Create pypy process

Question

I would like to create a process which runs PyPy. I tried the following and it works:

import os
os.chdir('<path-to-pypy-download>/bin/')
os.execl('pypy', 'pypy', '-c', 'print "Hi!"')

However, when I remove the chdir as:

import os
os.execl('<path-to-pypy-download>/bin/pypy', 'pypy', '-c', 'print "Hi!"')

I get:

debug: WARNING: Library path not found, using compiled-in sys.path.
debug: WARNING: 'sys.prefix' will not be set.
debug: WARNING: Make sure the pypy binary is kept inside its tree of files.
debug: WARNING: It is ok to create a symlink to it from somewhere else.
debug: OperationError:
debug:  operror-type: ImportError
debug:  operror-value: No module named os

Please, does anyone know how to spawn a PyPy process without changing the working directory?

Answer 1

This may not be correct (in which case I'll delete it), but I'm pretty sure that all you need to do is:

os.execl('<path-to-pypy-download>/bin/pypy', 
         '<path-to-pypy-download>/bin/pypy', '-c', 'print "Hi!"')

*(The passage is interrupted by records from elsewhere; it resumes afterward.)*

-- ==== Sys2Proof/Machine/Nvmc.lean ====
section
/-! DEFINITION. NVMC: firmware commands, the request ports, and the admission of bandwidth (R261, R275 to R278). -/
namespace Sys2Proof.Machine

/-! ## Firmware commands (R278) -/

/-- RESULT codes. -/
abbrev nvDone : Nat := 0
abbrev nvNotFound : Nat := 1
abbrev nvSplitRes : Nat := 2
abbrev nvBadArg : Nat := 3
abbrev nvLocked : Nat := 4
abbrev nvVerify : Nat := 5
abbrev nvFull : Nat := 6
abbrev nvBusErr : Nat := 7
abbrev nvBadOp : Nat := 8

/-- A write of NVMC_CMD. -/
def State.nvmcCmdWrite (s : State) (op : Nat) : State :=
  if s.flag F.NVMC_STATUS_BUSY then s.setFlag F.NVMC_STATUS_CMD_ERR
  else
    let args := (List.range 5).map (fun i => s.reg (A.NVMC_ARG i))
    ((s.setFlag F.NVMC_STATUS_BUSY).modNvm (fun n => { n with cmd := some (op, args) })).nvServe

/-- NVMC_CFG_WRITE (R278). -/
def execNvmcCfgWrite (s : State) : Out := .next (s.nvmcCmdWrite 1)
/-- NVMC_CFG_READ (R278). -/
def execNvmcCfgRead (s : State) : Out := .next (s.nvmcCmdWrite 2)
/-- NVMC_EVT_WRITE (R278). -/
def execNvmcEvtWrite (s : State) : Out := .next (s.nvmcCmdWrite 3)
/-- NVMC_IMG_WRITE (R278). -/
def execNvmcImgWrite (s : State) : Out := .next (s.nvmcCmdWrite 4)
/-- NVMC_IMG_ERASE (R278). -/
def execNvmcImgErase (s : State) : Out := .next (s.nvmcCmdWrite 5)
/-- NVMC_BADOP (R278): a command code that the table does not list. -/
def execNvmcBadop (op : Fin 16) (s : State) : Out :=
  .next (if 1 ≤ op.val ∧ op.val ≤ 5 then s else s.nvmcCmdWrite op)

/-- Base and size of an image slot (R18): 0 A, 1 B. -/
def slotPlace (i : Nat) : Nat × Nat := (0x800000 + i * 0x140000, 0x140000)

/-- An image slot is locked. -/
def State.slotLocked (s : State) (i : Nat) : Bool := (s.reg A.NVMC_IMG_LOCK).getLsbD i

/-- Arguments of a command: the SRAM address of ARG2 and ARG3. -/
def argAddr (args : List Half) : Nat := wordAt args 2 + 65536 * (wordAt args 3 % 256)

/-- CFG_WRITE and EVT_WRITE: a record of the payload in SRAM, `fails` of whose instances do not read back (R277). A VER of 0 and a
LEN of 0 or 63 end in BADARG (DESIGN CHOICE, log entry 43). -/
def State.nvRecord (s : State) (typ : Nat) (args : List Half) (fails : Nat) : Nat × State :=
  let ver := bits (wordAt args 0) 15 12
  let len := bits (wordAt args 0) 5 0
  let src := argAddr args
  if ver = 0 ∨ len = 0 ∨ 62 < len then (nvBadArg, s)
  else if !inSram src (2 * len) then (nvBusErr, s)
  else
    let ws := copyWords typ ver (s.sramWords src len) (if typ = 3 then half (wordAt args 1) else 0)
    let r : Region := if typ = 3 then .cfg else .evt
    let (e, s) := s.nvRecordWrite r ws fails
    (match e with | .committed => nvDone | .verify => nvVerify | .full => nvFull, s)

/-- CFG_READ. -/
def State.nvCfgRead (s : State) (args : List Half) : Nat × State :=
  let s := s.regionRead .cfg
  match s.cfgFind (wordAt args 0) with
  | .absent => (nvNotFound, s)
  | .unusable => (nvSplitRes, s.nvSplit)
  | .value c =>
    let len := c.payload.length
    if bits (wordAt args 1) 5 0 < len then (nvBadArg, s)
    else if !inSram (argAddr args) (2 * len) then (nvBusErr, s)
    else
      let s := s.setSramWords (argAddr args) c.payload
      (nvDone, (s.setReg A.NVMC_RES_LEN (half (c.ver * 4096 + len))).setReg A.NVMC_RES_SEQ (half c.seq))

/-- IMG_WRITE: raw words into an image slot. Words that did not read back are free values (log entry 2). -/
def State.nvImgWrite (s : State) (args : List Half) (ok : Bool) : Nat × State :=
  let d := wordAt args 0 + 65536 * (wordAt args 1 % 256)
  let n := wordAt args 4
  let src := argAddr args
  match [0, 1].find? (fun i => (slotPlace i).1 ≤ d && d + 2 * n ≤ (slotPlace i).1 + (slotPlace i).2) with
  | some i =>
    if n = 0 ∨ d % 2 = 1 then (nvBadArg, s)
    else if s.slotLocked i then (nvLocked, s)
    else if !inSram src (2 * n) then (nvBusErr, s)
    else if ok then (nvDone, s.nvPut d (s.sramWords src n))
    else
      let (o, s) := s.drawOctets (2 * n)
      (nvVerify, (s.nvPut d (packWords o)).raiseEvt F.NVMC_EVT_FAIL 15)
  | none => (nvBadArg, s)

/-- IMG_ERASE. -/
def State.nvImgErase (s : State) (args : List Half) : Nat × State :=
  let i := wordAt args 0 % 2
  if s.slotLocked i then (nvLocked, s)
  else (nvDone, s.nvErase (slotPlace i).1 ((slotPlace i).1 + (slotPlace i).2))

/-- The firmware command in progress ends. `fails`: the instances of its record that did not read back as written, 2 also for an
image whose words did not. -/
def State.nvmcDone (s : State) (fails : Nat) : State :=
  match s.nvm.cmd with
  | none => s
  | some (op, args) =>
    let (r, s) := match op with
      | 1 => s.nvRecord 3 args fails
      | 2 => s.nvCfgRead args
      | 3 => s.nvRecord 4 args fails
      | 4 => s.nvImgWrite args (decide (fails < 2))
      | 5 => s.nvImgErase args
      | _ => (nvBadOp, s)
    let s := ((s.modNvm (fun n => { n with cmd := none })).unport .firmware).setFld F.NVMC_STATUS_RESULT r
    (s.setFlag F.NVMC_STATUS_BUSY false).raiseEvt F.NVMC_EVT_DONE 15

/-- A place for `n` octets in general SRAM that firmware uses for the while: which one the spec does not say (log
entry 2). -/
def State.scratch (s : State) (n : Nat) : Nat × State :=
  let (x, s) := s.draw ((0x200000 - n) / 16)
  (0x100000 + 16 * x, s)

/-- Firmware, or the boot ROM, gives NVMC a CFG_WRITE: the payload in general SRAM, the arguments, the command (R278). -/
def State.cfgAsk (s : State) (ver : Nat) (payload : List Half) (seq : Nat) : State :=
  let (a, s) := s.scratch 2080
  let args := [half (ver * 4096 + payload.length), half seq, half a, half (a / 65536)]
  (forEach args.zipIdx (s.setSramWords a payload) (fun s p => s.setReg (A.NVMC_ARG p.2) p.1)).nvmcCmdWrite 1

/-! ## Request ports (R277) -/

/-- The hardware sources by their order of service. -/
def sourceOf (i : Fin 4) : NvSource :=
  match i with | 0 => .keys | 1 => .assay | 2 => .access | 3 => .lease

/-- KEYS has something to write: the lease of a job, the stores of a command that waits for nothing else, the key of a KEYGEN. -/
def State.keysHands (s : State) : Bool :=
  s.keys.commit.isSome || (match s.keys.cmd with | some c => c.stores && !s.keysWaits c | none => false) ||
    (match s.pke.cmd with | some c => c.op == 7 | none => false)

/-- The record that a source has waiting for its port. The lease writer hands its own on LEASE_WRITE; the records of KEYS
are not readable, and stand here without payload (R269). -/
def State.sourceRecord (s : State) : NvSource → Option NvReq
  | .keys => if s.keysHands then some ⟨.keys, 0x20, 1, [], 0⟩ else none
  | .assay => s.assay.repairOut.head?.map (fun w => ⟨.assay, 3, 1, w.1, w.2⟩)
  | .access => s.access.records.head?.map (fun r => ⟨.access, 5, 1, r.1, 0⟩)
  | _ => none

/-- NVMC_PORT_RECORD (R277): the source's record is handed over, if its port is free. -/
def execNvmcPortRecord (src : Fin 4) (s : State) : Out :=
  let k := sourceOf src
  .next (if s.nvm.reqs.any (fun r => r.src == k) then s
    else match s.sourceRecord k with
      | some r => s.nvHand r
      | none => s)

/-- ASSAY hears of its repair record (R277, R373): written at its CID, or failed. -/
def State.repairDone (s : State) (fails : Nat) : State :=
  match s.assay.repairOut with
  | (w, q) :: l =>
    let (e, s) := (s.modAssay (fun a => { a with repairOut := l })).nvRecordWrite .cfg (copyWords 3 1 w q) fails
    let s := s.unport .assay
    if e = .committed then s else s.setFlag F.ASSAY_STATUS_REPAIR_ERR
  | [] => s

/-- NVMC_RECORD_DONE (R277): NVMC has served the record at a port in its turn: it is committed, in its first instance or in the
further one, or has failed with FAIL. A lease of KEYS is written in the fixed layout (R271); what a command of KEYS stores is written as
the command ends. -/
def execNvmcRecordDone (src : Fin 4) (fails : Fin 3) (s : State) : Out :=
  let k := sourceOf src
  .next (if s.nvTurn k then
    match k with
    | .keys => s.keysLease fails
    | .assay => s.repairDone fails
    | .access => s.accessLogged fails
    | _ => s.leaseEnd fails
  else s)

/-- SEGMENT_ERASE_DONE (R275): the oldest background erase completes. It writes the rows that do not read fully erased, as opening does
(DEDUCED, log entry 107). -/
def execSegmentEraseDone (s : State) : Out :=
  .next (match s.nvm.erasing with
    | b :: l => (s.nvClear b (b + 0x10000)).modNvm (fun n => { n with erasing := l })
    | [] => s)

/-- IMG_LOCK_SET (R278). -/
def execImgLockSet (w : Half) (s : State) : Out := .next (s.plainWrite A.NVMC_IMG_LOCK w)

/-- NVMC_FREE as it reads: the free segments of the three regions, once NVMC has scanned them; its reset value before (R7). -/
def State.nvmcFree (s : State) : Half :=
  if !s.nvm.scanned then 0 else half ((s.segsFree .evt).length * 256 + (s.segsFree .lease).length * 16 + (s.segsFree .cfg).length)

/-! ## Admission (R261) -/

/-- Admissible figures of R259 by performance level. -/
def admissible (pl : Nat) : Nat := [192, 512, 1024, 1536].getD pl 0

/-- A write of SYSCTL_ADMIT. -/
def State.admitWrite (s : State) (w : Half) : State :=
  let s := if w.getLsbD 15 then s.setFlag F.SYSCTL_ADMIT_ERR false else s
  let n := bits w.toNat 11 0
  if s.fld F.SYSCTL_ADMIT_CAP_BYTES < n then s.setFlag F.SYSCTL_ADMIT_ERR else s.setFld F.SYSCTL_ADMIT_BYTES n

/-- ADMIT_WRITE (R261). -/
def execAdmitWrite (w : Half) (s : State) : Out := .next (s.admitWrite w)

end Sys2Proof.Machine
end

In other words, pass the full path for arg0 as well as path.

Why? Well, when PyPy starts up, it's got to be using (the RPython/compiled-to-C equivalent of) sys.argv[0] to find the path to a custom stdlib. What else could it use? Which is of course just copied from the char *argv[] argument passed to the interpreter's main function. When you let the OS launch a program for you, it will put the full path in there. But when you explicitly set it with execl, it will just copy whatever you gave it.

It's actually a bit more complicated than this—it does a readlink (to allow symlinks) and an abspath (to allow itself to be run by relative path—as in your first example). But the basic idea is the same.

As a side note, you might want to consider using a fully-installed PyPy instead of a run-out-of-build-tree PyPy, in which case its sys.prefix will be set up properly so it won't need this.